While this invention has been described in detail with reference to certain preferred embodiments, it should be appreciated that the present invention is not limited to those precise embodiments. Rather, in view of the present disclosure, which describes the current best mode for practicing the invention, many modifications and variations would present themselves to those skilled in the art without departing from the scope and spirit of this invention.

We Claim:
1. A process for isolating pure crystalline imipenem comprising:
dissolving crude imipenem in water at a room temperature, wherein the water having a pH adjusted in a manner to control the impurity formation;
treating the resultant solution with activated carbon at low temperature, and isolating the pure crystalline imipenem monohydrate employing an organic solvent.

2. The process according to claim 1, wherein the ratio of crude imipenem and water is 1:50-100 (w/v).

3. The process according to claim 1, wherein the ratio of crude imipenem and water is 1:70 (w/v).

4. The process according to claim 1, wherein the impurity content is less than 0.25%.

5. The process according to claim 1, wherein the pH of water is adjusted to 6.0-7.5 by adding base and treating the same with either acid or buffer or purging carbon dioxide gas.

6. The process according to claim 5, wherein the pH of water is adjusted to 6.5-7.3.

7. The process according to claim 6, wherein the pH of water is adjusted to 6.8-7.2.

8. The process according to claim 5, wherein the base used is sodium carbonate or sodium bicarbonate.

9. The process according to claim 1, wherein activated carbon treatment is carried out at temperature range of 5-10 °C and pH 5.8-6.2.
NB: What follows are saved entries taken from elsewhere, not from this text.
/-! Vintages (R446 to R448). -/

def Dev.rotateNo (d : Dev) (c : W32) : Option Nat :=
  let q := d.part (secPart c)
  if q.st ≠ .live then some 0x02 else if q.live2 then some 0x09 else if !d.sec.entropyOk then some 0x0A else none
/-- A new storage vintage becomes current. -/
def Dev.rotated (d : Dev) (p : PartNo) : Dev :=
  let k := d.draw 1
  let q := d.part p
  (k.2.setPart p { q with vintOld := q.vintCur, vintCur := q.vintCur + 1, keyOld := q.keyCur, keyCur := some k.1, live2 := true }).setEvt .secEvt 4
def execRotate (path : CmdPath) (cmd : W32) (s : State) : Host.Outcome State Fault Refusal :=
  .next (s.secRun path 0x06 cmd (s.dev.rotateNo cmd) fun s =>
    ({ s with dev := (s.dev.rotated (secPart cmd)).tellMembers }).recordPart (secPart cmd))

/-- Granule frames of a tier in use. -/
def Dev.framesIn (d : Dev) (t : Tier) : Nat :=
  sumNat (d.tier.obj.map fun (e : Nat × Obj) => (e.2.gran.filter fun (g : Nat × Gran) => (g.2.at t).isSome).length) +
  (d.tier.moves.filter fun m => m.dst == t).length
/-- The tier in which a granule has a frame under a vintage: T1 first. -/
def Gran.vintIn (v : Gran) (w : BitVec 16) : Option Tier :=
  if v.t1.any (·.vint == w) then some .t1 else if v.t2.any (·.vint == w) then some .t2 else none
/-- A granule of the partition before this one, in object and granule order, still has a frame to re-encrypt and does not move (R447). -/
def Dev.reencBefore (d : Dev) (o : ObjNo) (g : Nat) : Bool :=
  let p := (d.obj o).part
  let w := (d.part p).vintOld
  d.tier.obj.any fun (e : Nat × Obj) => e.2.part == p && e.2.st != .free && decide (e.1 ≤ o.toNat) &&
    e.2.gran.any fun (x : Nat × Gran) => (decide (e.1 < o.toNat) || decide (x.1 < g)) && (x.2.vintIn w).isSome && !d.moving (BitVec.ofNat 16 e.1) x.1
/-- A frame re-encrypted as a move to a new frame of its tier, in ascending order; without a free frame, or while the granule moves, it waits. -/
def Dev.reencFrame (d : Dev) (o : ObjNo) (g : Nat) : Dev :=
  let b := d.obj o
  let q := d.part b.part
  if b.st = .free ∨ !q.live2 ∨ !q.serves ∨ d.moving o g = true ∨ d.reencBefore o g = true then d
  else match (b.g g).vintIn q.vintOld with
    | none => d
    | some t => if d.framesIn t < d.capacity t / granSize then d.setGran o g ((b.g g).put t (some (d.frameFor o t g))) else d
/-- Granules of an entry on a block. -/
def CatE.onBlock (e : CatE) (ch b : Nat) : List Nat := (e.places.filter fun p => p.2.ch == ch && p.2.blk == b).map (·.1)
/-- A Cellar block re-encrypted: relocated under the current vintage, the old one then to be erased; without a FREE block it waits. -/
def Dev.reencBlock (d : Dev) (ch b : Nat) : Dev :=
  let k := d.blk ch b
  let e := d.cat k.entry.toNat
  let q := d.part e.part
  let gs := e.onBlock ch b
  if k.st ≠ .allocated ∨ !k.committed ∨ k.entry = 0 ∨ !e.used ∨ !q.live2 ∨ !q.serves ∨
      gs.all (fun g => Tbl.get 0 e.vint g != q.vintOld) = true then d
  else match d.relocTo ch with
    | none => d
    | some (c, a) =>
      let d := (d.copyBlk ch b c a).addTot (0x3001 * 256 + 7) 1
      let e := d.cat k.entry.toNat
      let d := d.setCat k.entry.toNat { e with vint := gs.foldl (fun t g => Tbl.set 0 t g q.vintCur) e.vint }
      d.setBlk ch b { k with st := .erasePending, entry := 0, committed := false }
def doReencryptMove (x : ReTarget) (d : Dev) : Dev :=
  match x with
  | .frame o g => d.reencFrame o g.toNat
  | .block ch b => d.reencBlock ch.toNat b.toNat
def execReencryptMove (x : ReTarget) (s : State) : Host.Outcome State Fault Refusal := s.onDev (doReencryptMove x)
10. The process according to claim 1, wherein the organic solvent used is selected from group consisting of lower alcohols or ketones or mixture thereof.

11. The process according to claim 11, wherein the organic solvent used is selected from group consisting of methanol, ethanol, propanol, isopropanol, acetone, methyl ethyl ketone or mixture thereof.

12. The process according to claim 1, wherein the said process is feasible for large-scale industrial manufacture of pure crystalline imipenem.

Dated this the 21st day of July, 2010

PROCESS FOR ISOLATING PURE CRYSTALLINE IMIPENEM

Abstract of the Invention

The present invention discloses the cost effective and industrially viable process for the isolation of highly pure crystalline imipenem, which comprises adjusting the pH of basified water followed by addition of crude imipenem to it at room temperature and precipitating imipenem monohydrate as crystalline material using suitable organic solvent.